- What this task involves -
Two lines below mark the span: the one containing "(R419, R421). -/" and the one containing "no drain. -/". Set down both, plus every line between, exactly as they stand, and nothing else.

--- START ---

/-- Defects of bights (R207, R280): capacity, entries into a loop by a link or a cleat's release link, forks and
copies inside one, loops that share links. -/
def Image.bightDefects (m : Image) : List Defect :=
  let x := m.linkLay
  let entries := m.stations.filter fun s => s.sid / 32 == 3 && s.mode == 7
  let loopAt (s : ImgStation) : List Link := x.loopOf (Fin.ofNat 64 s.pid) (BitVec.ofNat 7 s.sid)
  let own (s : ImgStation) : Defect := ⟨s.pid, s.sid, 1, 0, 0, 0x0a, 0⟩
  let one (s : ImgStation) : List Defect :=
    let lp := loopAt s
    let e : Pid × Sid := (Fin.ofNat 64 s.pid, BitVec.ofNat 7 s.sid)
    let nodes := loopNodes lp e
    let inside (a b : Nat) : Bool := nodes.contains (Fin.ofNat 64 a, BitVec.ofNat 7 b)
    let both (pid sid : Nat) (ps : List Nat) : Bool :=
      1 < (ps.filter fun p => match m.outLink pid sid p with | some l => lp.contains l.link | none => false).length
    (if (lp.map Link.slots).sum < 2 then [own s] else [])
      ++ ((m.allLinks.filter fun l => (0x80 ≤ l.ssid || !(lp.contains l.link)) && !(l.ssid < 0x70 && inside l.spid l.ssid) && inside l.rpid l.rsid
            && !((l.rpid, l.rsid, l.rport) == (s.pid, s.sid, 0))).map ImgLink.defect)
      ++ (m.stations.filter fun t => inside t.pid t.sid).flatMap fun t =>
        (if t.sid / 32 == 3 && t.mode == 1 && both t.pid t.sid t.ports then [own t] else [])
          ++ t.instrs.filterMap fun i =>
            match i.2.2 with
            | .fork o => if both t.pid t.sid [o.pt.toNat, o.pf.toNat] then some ⟨t.pid, t.sid, 0, i.1, i.2.1, 0x0a, 0⟩ else none
            | _ => none
  let holds (a b : ImgStation) : Bool :=
    let la := loopAt a
    let lb := loopAt b
    (lb.all fun l => la.contains l) && (loopNodes la (Fin.ofNat 64 a.pid, BitVec.ofNat 7 a.sid)).contains (Fin.ofNat 64 b.pid, BitVec.ofNat 7 b.sid)
  entries.flatMap one
    ++ entries.flatMap fun a => entries.flatMap fun b =>
      if (a.pid, a.sid) != (b.pid, b.sid) && ((loopAt a).any fun l => (loopAt b).contains l) && !(holds a b) && !(holds b a) then
        [own a] else []

/-- The load result word of an image that reads (R95, R280); 0 where it has no defect. ops are the operator bytes of
the context's targets. -/
def Image.check (m : Image) (ops : List Byte) : DWord :=
  match firstDefect (m.linkDefects ++ m.stations.flatMap (m.stationDefects ops) ++ m.doneDefects ++ m.cycleDefects ++ m.bightDefects) with
  | none => 0
  | some d => d.word

/-! ### The lay that an image makes (R2, R278) -/

/-- A vector of a list's first entries. -/
def vecOf {α : Type} (n : Nat) (d : α) (xs : List α) : Vector α n := Vector.ofFn fun i => xs.getD i.val d

/-- A splice mode by its code (R394). -/
def smodeOf (n : Nat) : SMode :=
  match n with
  | 0 => .seg | 1 => .bcast | 2 => .splitRr | 3 => .splitHash | 4 => .mergeArr | 5 => .mergeRr | 6 => .mergeSeq | _ => .bight

/-- A seed as it is taken (R32). -/
def seedOf (w : Word) : Word := if w = 0 then 1 else w

/-- A station of an image. -/
def ImgStation.make (s : ImgStation) : Station :=
  let body : Body := match s.sid / 32 with
    | 0 => .compute
    | 1 => .bank (Bank.fresh (roleOf s.mode) (if s.row = 0 then 1024 else s.row))
    | 2 => .matrix Matrix.initial
    | _ => .splice (Splice.fresh (smodeOf s.mode) (s.ports.map fun p => Fin.ofNat 4 p) (BitVec.ofNat 8 s.opt))
  { Station.fresh (Fin.ofNat 64 s.pid) (BitVec.ofNat 7 s.sid) body with
    segs := Vector.ofFn fun g =>
      let ws := s.segs.getD g.val []
      if ws.isEmpty then none else some ⟨ws, BitVec.ofNat 4 (s.fmts.getD g.val 0)⟩
    cmap := vecOf 8 none (s.cmap.map fun n => if n = 0xff then none else some (Fin.ofNat 4 n))
    k := vecOf 12 0 s.k
    kv := vecOf 4 vzero s.kv
    lfsr := seedOf s.seed
    seed := seedOf s.seed
    ordered := BitVec.ofNat 4 s.ordered }

/-- What the kind of a station without an entry adds (R394): a bank has the role of R239, a splice mode seg. -/
def Image.plainBody (m : Image) (pid sid : Nat) : Body :=
  match sid / 32 with
  | 0 => .compute
  | 1 => .bank (Bank.fresh (roleOf (m.bankRole pid sid)) 1024)
  | 2 => .matrix Matrix.initial
  | _ => .splice (Splice.fresh .seg [] 0xff)

/-- Every station of a page in the order of sids: those declared, its other banks, and those without an entry at which a
link ends: they hold no segments (R394), so what reaches them draws a class fault (R49). -/
def Image.pageStations (m : Image) (pid : Nat) : List Station :=
  (List.range 128).filterMap fun sid =>
    match m.station? pid sid with
    | some s => some s.make
    | none =>
      if (sid / 32 = 1 && sid % 32 < 16) || m.allLinks.any fun l => l.rpid == pid && l.rsid == sid && stationSid sid then
        some (Station.fresh (Fin.ofNat 64 pid) (BitVec.ofNat 7 sid) (m.plainBody pid sid))
      else none

/-- A cleat that the image does not list (R217). -/
def Cleat.unlisted (pid : Nat) (n : Fin 16) : Cleat :=
  { pid := Fin.ofNat 64 pid, num := n, count := 0, arrivals := 0, gen := 0, released := 0, budget := 1, fired := 0,
    overrun := false, done := false, link := none, waiting := [], reqs := [], arriving := [], pending := [], adopted := true }

/-- The links of a lay: the image's, then the release links of its cleats. -/
def Image.makeLinks (m : Image) : List Link :=
  ((m.links.filter fun l => l.ssid != 0x7f).map ImgLink.link) ++ (m.cleats.filter fun c => c.toPort).map releaseLink

/-- The cleats of a lay: sixteen a page. -/
def Image.makeCleats (m : Image) (links : List Link) : List Cleat :=
  (List.range m.pages.length).flatMap fun pid => (List.finRange 16).map fun n =>
    match m.cleats.find? fun c => c.pid == pid && c.num == n.val with
    | none => Cleat.unlisted pid n
    | some c =>
      { Cleat.unlisted pid n with
        count := BitVec.ofNat 24 c.count, budget := BitVec.ofNat 8 c.budget, done := c.done,
        link := if c.toPort then findIx (fun l => l.src == ⟨Fin.ofNat 64 pid, cleatSid, n.val⟩) links 0 else none }

/-- The lay of an image placed with an origin, before its banks are zeroed. -/
def Image.make (m : Image) (addr : DWord) (digest : BitVec 256) (origin : Nat × Nat) : Lay :=
  let links := m.makeLinks
  let pages := m.pages.map fun p =>
    { col := p.1, row := p.2.1, gcol := origin.1 + p.1, grow := origin.2 + p.2.1,
      reel := Reel.fresh (BitVec.ofNat 3 p.2.2.1) (Vector.ofFn fun n => Fin.ofNat 4 (p.2.2.2 / 4 ^ n.val)) : Page }
  { Lay.fresh addr (Fin.ofNat 4 m.inter) pages with
    digest := digest
    origin := origin
    stations := (List.range m.pages.length).flatMap m.pageStations
    links := links
    cleats := m.makeCleats links
    binds := m.binds.map fun b => (Fin.ofNat 64 b.1, Fin.ofNat 4 b.2)
    handler := (m.links.find? fun l => l.ssid == 0x7f).map fun l => (Fin.ofNat 64 l.rpid, BitVec.ofNat 7 l.rsid) }

end Sys2Proof.Machine
end

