-- ==== Sys2Proof/Machine/Preempt.lean ====
section
/-!
DEFINITION. Stopping a context and starting it again (14 R418 to R421, R428; 15 R437; 13 R376 to R378, R385): yield,
forced pre-emption with its drain and its save engine, the dispatcher's starts, and resuming from the save area.
-/
namespace Sys2Proof.Machine

/-! ### The save area in HBM -/

/-- Bytes at an address of the save area as units to be written, with those that meet a range of bad ones marked, each an
offset and a length (R421, R479). -/
def saveUnits (a : Nat) (bs : List Byte) (bad : List (Nat × Nat)) : List (Nat × List Byte × Bool) :=
  (jobUnits [(a, bs.length)] bs).map fun u => (u.1, u.2.1, bad.any fun g => u.1 < a + g.1 + g.2 && a + g.1 < u.1 + u.2.1.length)

/-- The address of a context's save area, as the save engine and the dispatcher have it (R417, R440). -/
def State.saveArea (s : State) (c : CtxId) : Nat := (s.ctx c).inForce.savepa.toNat

/-- Bytes of the save area. -/
def State.savedAt (s : State) (c : CtxId) (off n : Nat) : List Byte := (s.hbmRead (s.saveArea c + off) n).1

/-- A context stops and joins the tail of its queue, unless it is held (R418, R419). -/
def Ctx.stopNow (x : Ctx) (now : Nat) (hold : Bool) : Ctx :=
  { x with st := .stopped, preempt := none, yielding := false, resumes := true,
           queuedAt := if hold then none else some (x.queuedAt.getD now), port := { x.port with held := hold } }

/-- Whether the lays of a context stand still: it is stopped, or the save engine is at work (R418, R421). -/
def Ctx.frozen (x : Ctx) : Bool := x.st == .stopped || match x.preempt with | some p => p.drained | none => false

/-! ### Cooperative yield (R418, R437) -/

/-- The threads' stalled instructions that R277 lets be left not performed are left so. -/
def State.leaveWaits (s : State) (c : CtxId) : State :=
  s.modCtx c fun x => { x with threads := x.threads.map fun t => if t.yields then { t with wait := .none, accs := [], seen := [] } else t }

/-- The lays of a context with their slots. -/
def State.laysOf (s : State) (c : CtxId) : List (LaySlot × Lay) :=
  (List.finRange 8).filterMap fun l => (s.lay? c l).map fun x => (l, x)

/-- What yield finds: 1 an armed pass, 2 a lay that is not quiescent or is being replaced, 0 otherwise. -/
def State.yieldCode (s : State) (c : CtxId) : Nat :=
  if (s.laysOf c).any fun x => x.2.pass.isSome then 1
  else if (s.laysOf c).any fun x => x.2.inSwap || !(s.quiescent c x.1 x.2) then 2 else 0

/-- Whether a write of the device's own for a context is under way, other than one of its save area. -/
def State.jobLeft (s : State) (c : CtxId) : Bool := s.jobs.any fun j => jobCtx j.ev == some c && j.ev != .saveEngineDone c

/-- Whether a yield of a thread waits: another thread has an instruction that must end first (R277, R418), or an access
for the context's threads is not yet performed (R326). -/
def State.yieldWaits (s : State) (c : CtxId) (t : Tid) : Bool :=
  ((s.ctx c).tids.any fun k => (k != t && !((s.thread c k).yields)) || s.reqs.any fun q => q.place.ctx == c && q.owner == .thread k)
    || s.jobLeft c

/-- A yield with code 0 goes on (R418): the units of the save area are written one by one, and with the last the context
stops. A forced pre-emption requested meanwhile acts on the stopped context (R437). -/
def State.yieldSave (s : State) (c : CtxId) (t : Tid) (us : List (Nat × List Byte × Bool)) : State :=
  match s.devPut (.saveEngineDone c) 1 us with
  | (false, s1) => s1
  | (true, s1) =>
    (s1.modThread c t fun th => { th with wait := .none }).modCtx c fun x =>
      { x.stopNow s1.cyc false with preempt := x.preempt.map fun p => { p with drained := true } }

/-- yield (R418): it waits for the other threads to reach a boundary; with code 0 the threads are saved and the context
stops. In a context that has meanwhile begun to end it ends without effect (R436). -/
def execYield (o : ZForm) (s : State) : Res :=
  atThread s fun c t =>
    let x := s.ctx c
    if x.st ≠ .running then s.advance c t
    else if x.yielding then s.yieldSave c t []
    else if s.yieldWaits c t then s.stand c t .yield
    else
      let s1 := s.leaveWaits c
      let n := s1.yieldCode c
      let s2 := s1.finishT c t o.d (BitVec.ofNat 64 n)
      if n ≠ 0 then s2
      else
        let y := s2.ctx c
        let s3 := (s2.stand c t .yield).modCtx c fun z => { z with yielding := true }
        s3.yieldSave c t (saveUnits (s.saveArea c) (savePrefix y c false [] (512 + 448 * y.nthr) s2.cyc 0) [])

/-! ### Forced pre-emption (R419) -/

/-- Whether the save area lies in the protected extent (R498). -/
def State.areaInExtent (s : State) (c : CtxId) : Bool :=
  s.secure.pxbase.toNat ≤ s.saveArea c && s.saveArea c + (s.ctx c).saveNeed ≤ s.secure.pxbase.toNat + s.secure.pxsize.toNat

/-- Whether the save area is large enough, and inside the extent for a protected context (R419, R498). -/
def State.canSave (s : State) (c : CtxId) : Bool :=
  let x := s.ctx c
  decide (x.saveNeed ≤ x.inForce.savelen.toNat) && (!x.prot || s.areaInExtent c)

/-- Whether a forced pre-emption acts on a context: it runs, or it was stopped by yield (R419, R421). -/
def Ctx.mayForce (x : Ctx) : Bool := x.preempt.isNone && (x.st == .running || (x.st == .stopped && x.port.pstat != 4))

/-- A forced pre-emption of a context that may be saved begins: its threads stop; the lays of one stopped by yield need
no drain. -/
def State.force (s : State) (c : CtxId) (hold : Bool) : State :=
  (s.leaveWaits c).modCtx c fun x =>
    { x with prq := true, preempt := some ⟨s.cyc, hold, x.st == .stopped⟩,
             port := { x.port with drained := 0, pstat := 0 } }
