/-- The service registers once a page is out: its position goes to the spare named, or is given up. -/
def Service.pageOut (q : Service) (d : Die) (n : Nat) (spare : Option Nat) : Service :=
  let rest := q.retiring.filter fun x => x != (d, n)
  let q1 := { q with retiring := rest, retired := q.retired ++ [(d, n)] }
  match q.position d n, spare with
  | none, _ => { q1 with rstat := if rest.isEmpty then 2 else 1 }
  | some pos, some m =>
    { q1 with rstat := if rest.isEmpty then 2 else 1,
              serving := (q.serving.filter fun x => !(x.1 == d && x.2.1 == pos)) ++ [(d, pos, m)] }
  | some pos, none =>
    { q1 with rstat := if rest.isEmpty then 3 else 1,
              serving := q.serving.filter fun x => !(x.1 == d && x.2.1 == pos),
              pagemap := q.pagemap.set d.val (q.pagemap[d.val] &&& ~~~((1 : BitVec 128) <<< pos)) }

/-- Whether a channel ends at a position of a die. -/
def Chan.endsAt (ch : Chan) (d : Die) (pos : Nat) : Bool :=
  let e := chanEnd ch
  (dieAt ch.col.val ch.row.val == d && posAt ch.col.val ch.row.val == pos) || (dieAt e.1 e.2 == d && posAt e.1 e.2 == pos)

/-- RETIRE_COMPLETE (R485): once no lay holds the page, a spare takes its position or the position is given up; logged.
A spare's channels are new. -/
def execRetireComplete (s : State) : Res :=
  match s.service.retiring with
  | [] => .next s
  | (d, n) :: _ =>
    let pos := s.service.position d n
    if (match pos with | some p => s.ctxs.toList.any fun x => x.usesPos d p | none => false) then .next s
    else
      let spare := (s.freeSpares d).head?
      let code := match pos, spare with | some _, none => 3 | _, _ => 2
      let s1 := s.modService fun q => q.pageOut d n spare
      let s2 := match pos, spare with
        | some p, some _ => { s1 with chans := s1.chans.filter fun ch => !(Chan.endsAt ch.ch d p) }
        | _, _ => s1
      .next (s2.logAdd 0x0e d.val n 255 255 0 0 code)

/-- The pages at both ends of a channel begin to retire (R481, R501). -/
def State.retireEnds (s : State) (ch : Chan) : State :=
  let at_ (z : State) (col row : Nat) : State :=
    let d := dieAt col row
    if (z.service.pagemap[d.val]).getLsbD (posAt col row) then z.beginRetire d (z.service.pageOf d (posAt col row)) else z
  let e := chanEnd ch
  at_ (at_ s ch.col.val ch.row.val) e.1 e.2

/-- A channel is failed: logged, and its end pages retire. -/
def State.failChan (s : State) (x : ChanSt) : State :=
  let p := s.chanPlace x.ch
  ((s.setChan { x with failed := true, training := false }).logAdd 8 p.1 p.2 x.ch.dir.val 255 0 0 x.retrains).retireEnds x.ch

/-- CHANNEL_FAIL (R481): after three retrains without a flit passing. -/
def execChannelFail (ch : Chan) (s : State) : Res :=
  let x := s.chan ch
  if x.training || x.failed || x.fails < 16 || x.retrains < 3 then .next s else .next (s.failChan x)

/-! ### Uncorrectable errors of protected state (R478) -/

/-- Logs kind 0x09 with the row of R478's table, counted from 1. -/
def State.logState (s : State) (die page st ctx row : Nat) : State := s.logAdd 9 die page st ctx 0 0 row

/-- The matrix state of a station changed, in its body and in an execution under way. -/
def Station.modMatrix (st : Station) (f : Matrix → Matrix) : Station :=
  let g (x : Frame) : Frame := { x with mx := x.mx.map f }
  match st.body with
  | .matrix m => { st with body := .matrix (f m), frames := st.frames.map g }
  | _ => st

--- END ---

- Your response -
/-- Whether a forced pre-emption acts on a context: it runs, or it was stopped by yield (R419, R421). -/
def Ctx.mayForce (x : Ctx) : Bool := x.preempt.isNone && (x.st == .running || (x.st == .stopped && x.port.pstat != 4))

/-- A forced pre-emption of a context that may be saved begins: its threads stop; the lays of one stopped by yield need
no drain. -/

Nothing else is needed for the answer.